Interpretation should be immune from mathematical exactness: perturbation (inputs), bifurcation (parameters), “robustness” of models, “generalization”/extrapolation, use of intuition.
Causal inference must begin with the effects of given causes rather than vice versa (causes of given effects). [@Holland1986] Think of chaotic dynamical systems, where “every initial/boundary condition is relevant”, and the dynamical system is also hold blameful. Nonlinear systems cannot be globally attributed.
經濟學的主要用場是解釋世事，而世事的實情調查是很花時間的工作... 另一方面，如果同學沉迷于某些原理或技術上的發展，驚覺到不管用時，可能已經老了。 --张五常
I’m not interested in research efforts that try to build theory where [these’re deemed to be trash papers.]
The characteristics of a research is largely determined by: disciplinary paradigm; academic background of the researcher; technologies available at the time. Don’t let your ideas restricted by these limitations.
[Empirical Science] Empirical science is not dauntingly difficult; it can be mind-provokingly simple and fun. For us who are so used to mathematics and formal sciences, research that involves experiments and data seems so intriguing, deceived by the myth that empirical research is expensive and time-consuming. Current research in physics do require super expensive instruments because of the advanced nature of their research, but in other fields measurements can be made quite inexpensively, as long as you have smart idea. Data can be acquired by measurement, survey, or access to documented data (from the library or someone else). Time spent in collecting data also drastically depend on what smart idea you have. The ultimate lesson for theorists who shun scientific empiricism is to be confident, to know the real world, and to practice the essence of science.
[Ceteris Paribus] Should the traditional "all else being equal" be replaced by a more practical "all else left unknown", conclusions can become much more useful. This symbolizes a transition from deterministic differential viewpoint to statistical presentation.
[Method Validation] 在没有可信赖的解（理论解、实验数据、数值解）存在的时候，评价新的方法的有效性其实可以通过与已有解法的解作细致比较得出。
[否定性结论] 我猜是不是怀疑一个理论并最终得出负面结论，比建立一个经得起检验的理论要容易得多， 所以我才疯狂的沉迷于反驳既有理论却不知道什么算是合理的理论。 大家最不喜欢听到的恐怕也就是否定性的结论了，比如混沌理论否定了中长期天气预报，哥德尔不完备性定理否定了完备公理体系。
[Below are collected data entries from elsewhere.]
/-- 40_port_fifo.md R88. -/
theorem test_is_rx_ready : (after (.isRxReady .h0) (received .h0 [1])).result = .okValue 1 ∧
    (after (.isRxReady .h0) awake).result = .okValue 0 := by decide

/-- 60_exceptions.md R224, R225. -/
theorem test_irq_mask : (after .irqMask awake).irqMasked = true ∧
    (after .irqUnmask (after .irqMask awake)).irqMasked = false := by decide

/-- 60_exceptions.md R226, R227, with the values of R239. -/
theorem test_faults : (after .readFaults { awake with faultBitmap := 0x0080 }).result = .okValue 0x0080 ∧
    (after (.clearFaults 0x0080) { awake with faultBitmap := 0x0280 }).faultBitmap = 0x0200 := by decide

/-- 46_monitor.md R200: enabling clears, disabling keeps. -/
theorem test_mon_enable :
    (after (.monEnable true) { awake with mon := { Monitor.initial with dirs := .all { MonDir.cleared with monCnt := 3 } } }).mon.dirs.tx.monCnt = 0 ∧
    (after (.monEnable false) { awake with mon := { Monitor.initial with monEnabled := true, dirs := .all { MonDir.cleared with monCnt := 3 } } }).mon.dirs.tx.monCnt = 3 := by
  decide

/-- 46_monitor.md R201. -/
theorem test_mon_config : (after (.monConfig 2 true false) awake).mon.monMode = .crcResult ∧
    (after (.monConfig 3 true false) awake).result = .err .invalidArg := by decide

/-- 46_monitor.md R207, the value of R209: origin 1, escape 0, length 3. -/
theorem test_mon_read :
    (after (.monRead .tx false 0) { awake with mon := { Monitor.initial with
      dirs := .all (MonDir.cleared.record { origin := 1, escape := false, length := 3 }) } }).result =
      .okValue 0x00020003 ∧
    (after (.monRead .tx true 0) { awake with mon := { Monitor.initial with
      dirs := .all (MonDir.cleared.record { origin := 1, escape := false, length := 3 }) } }).result = .okValue 1 ∧
    (after (.monRead .tx false 4) awake).result = .err .invalidArg := by decide

/-! ## Agents, one step each -/

/-- 40_port_fifo.md R91, its example, and R92. -/
theorem test_line_in : (after (.lineIn .h0 0x02) awake).rxFifo .h0 = [0x02] ∧
    ((after (.lineIn .h0 0x02) awake).port .h0).rxByteCount = 1 ∧
    (after (.lineIn .h0 0x02) State.reset).rxFifo .h0 = [] ∧
    ((after (.lineIn .h0 0x02) (received .h0 (List.replicate 64 0))).port .h0).rxOverrun = true := by decide

/-- 40_port_fifo.md R93, its example. -/
theorem test_line_out : (after (.lineOut .ext) (awake.setTxFifo .ext [0x92, 0x06])).result = .left 0x92 .off ∧
    (after (.lineOut .ext) (awake.setTxFifo .ext [0x92, 0x06])).txFifo .ext = [0x06] ∧
    (after (.lineOut .ext) awake).result = .notEnabled := by decide

/-- 45_flowcontrol.md R187, its example: the transmitter is held. -/
theorem test_line_xoff : (after (.lineXoff .h1) (awake.setTxFifo .h1 [0xF1])).wsendXoff .h1 = true ∧
    (after (.lineOut .h1) (after (.lineXoff .h1) (awake.setTxFifo .h1 [0xF1]))).result = .notEnabled := by decide

/-- 45_flowcontrol.md R188. -/
theorem test_line_xon : (after (.lineXon .h1) (after (.lineXoff .h1) awake)).wsendXoff .h1 = false ∧
    ((after (.lineXon .h1) (after (.lineXoff .h1) awake)).port .h1).xoffDetected = false := by decide

/-- 44_powergate.md R170: an acknowledged acquire. -/
theorem test_tick_ready : (after (.tick .highSpeed) awake).pgState = .ready ∧ (after (.tick .none) awake).pgState = .ckon ∧
    (after (.tick .none) awake).pg.clkRetry = 1 ∧ (after (.tick .none) awake).now = 1 := by decide

/-- 43_timeout.md R148: a timer that reaches its period raises TimeoutError of its port. -/
theorem test_tick_timeout : (after (.tick .none) ((sending []).setTimer .h0 .rx 9)).faultBitmap = 0x0100 ∧
    ((after (.tick .none) ((sending []).setTimer .h0 .rx 9)).tmo .h0 .rx).timeoutCount = 1 := by decide

/-- 60_exceptions.md R222. -/
theorem test_restore_fault : (after (.restoreFault .h2) State.reset).faultBitmap = 0x4000 ∧
    (after (.restoreFault .ext) { State.reset with now := 7 }).faultTime = 7 := by decide

/-! ## The hub core -/

/-- 42_framer.md R121 and R122, their examples. -/
theorem test_core_header_and_payload :
    (after (.coreRx .h0) (parsing (received .h0 [0]) .h0 .header [0x02, 0, 0, 3] 0 0xFFFF)).txFifo .ext = [0x02, 0, 0, 3, 0] ∧
    ((after (.coreRx .h0) (parsing (received .h0 [0]) .h0 .header [0x02, 0, 0, 3] 0 0xFFFF)).rxp .h0).crc = 0x00DC ∧
    (after (.coreRx .h0) (sending [0x66])).txFifo .ext = [0x66] ∧
    ((after (.coreRx .h0) (sending [0x66])).rxp .h0).crc = 0xD060 := by decide +kernel

/-- 42_framer.md R124 and R127, their examples: the trailer 92 06, and a trailer 92 07 that does not match. -/
theorem test_core_trailers :
    (after (.coreRx .h0) (parsing (sending []) .h0 .crc [] 0 0x0692)).txFifo .ext = [0x92, 0x06] ∧
    (after (.coreRx .ext) (checking [0x92] 0x07)).faultBitmap = 0x0001 ∧
    ((after (.coreRx .ext) (checking [0x92] 0x07)).port .h0).crcErrCount = 1 ∧
    (after (.coreRx .ext) (checking [0x92] 0x06)).faultBitmap = 0 := by decide

/-- 42_framer.md R116, its example. -/
theorem test_keepalive : (after .keepalive (received .ext [0xFF])).rxFifo .ext = [] ∧
    (after .keepalive awake).result = .notEnabled := by decide

/-- 42_framer.md R117, its example. -/
theorem test_escapes : (after .escH0 (received .ext [0xF0])).txFifo .h0 = [0xF0] ∧
    (after .escH1 (received .ext [0xF1])).txFifo .h1 = [0xF1] ∧
    (after .escH2 (received .ext [0xF2])).txFifo .h2 = [0xF2] ∧
    (after .escH1 (received .ext [0xF2])).result = .notEnabled := by decide

/-- 42_framer.md R115: the shape and the destination of each row. -/
theorem test_frame_starts :
    ((after (.typeH0A .owner 0x02) (received .h0 [0x02])).rxp .h0) =
      { Parser.initial .ext with phase := .header, hdr := [0x02], shape := .a } ∧
    ((after (.typeH0B .external 0x01) (received .ext [0x01])).rxp .ext).dest = .h0 ∧
    ((after (.typeH0C .external 0x03) (received .ext [0x03])).rxp .ext).shape = .c ∧
    ((after (.typeH1B .external 0x41) (received .ext [0x41])).rxp .ext).dest = .h1 ∧
    ((after (.typeH1A .owner 0x42) (received .h1 [0x42])).rxp .h1).hdr = [0x42] ∧
    ((after (.typeH1C .external 0x43) (received .ext [0x43])).rxp .ext).shape = .c ∧
    ((after (.typeH2B .external 0x81) (received .ext [0x81])).rxp .ext).dest = .h2 ∧
    ((after (.typeH2A .external 0x82) (received .ext [0x82])).rxp .ext).shape = .a ∧
    ((after (.typeH2C .owner 0x83) (received .h2 [0x83])).rxp .h2).dest = .ext := by decide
[抽象问题与具体问题] 我有一个思想的误区需要改正：卷入到过度抽象而难于描述的问题中，长时间无法得到任何结论。 正确的做法是，一旦发现自己处于这种状态，立即放弃考虑这个问题，转入到解决具体的问题中去。 按照唐少强的说法就是，“心里装着大问题，手上算着小问题”。 按儒家的说法就是，“吾尝终日而思矣，不如须臾之所学也”。 因为过度抽象的问题不是靠“顿悟”、“冥想”能解决的，它需要许多具体的小问题一点点拼起来以得到一个完整的认识。 我们需要分解，这就是为什么analytical writing是我们获得新认识的方式。
一篇论文中可能有很多你想探究其合理性的地方，但并不是每个地方都值得花功夫研究，因为不是所有疑点都有内在的价值。 就好像世界上有很多山洞，但只有少部分的山洞里藏有宝藏。 研究中会有很多不够明确的地方，但很多情况下不去追究那些模模糊糊的地方也能达到原先的要求。 做研究时，只需要记录下那些存有模糊的地方，方便有需要时检查就足够了。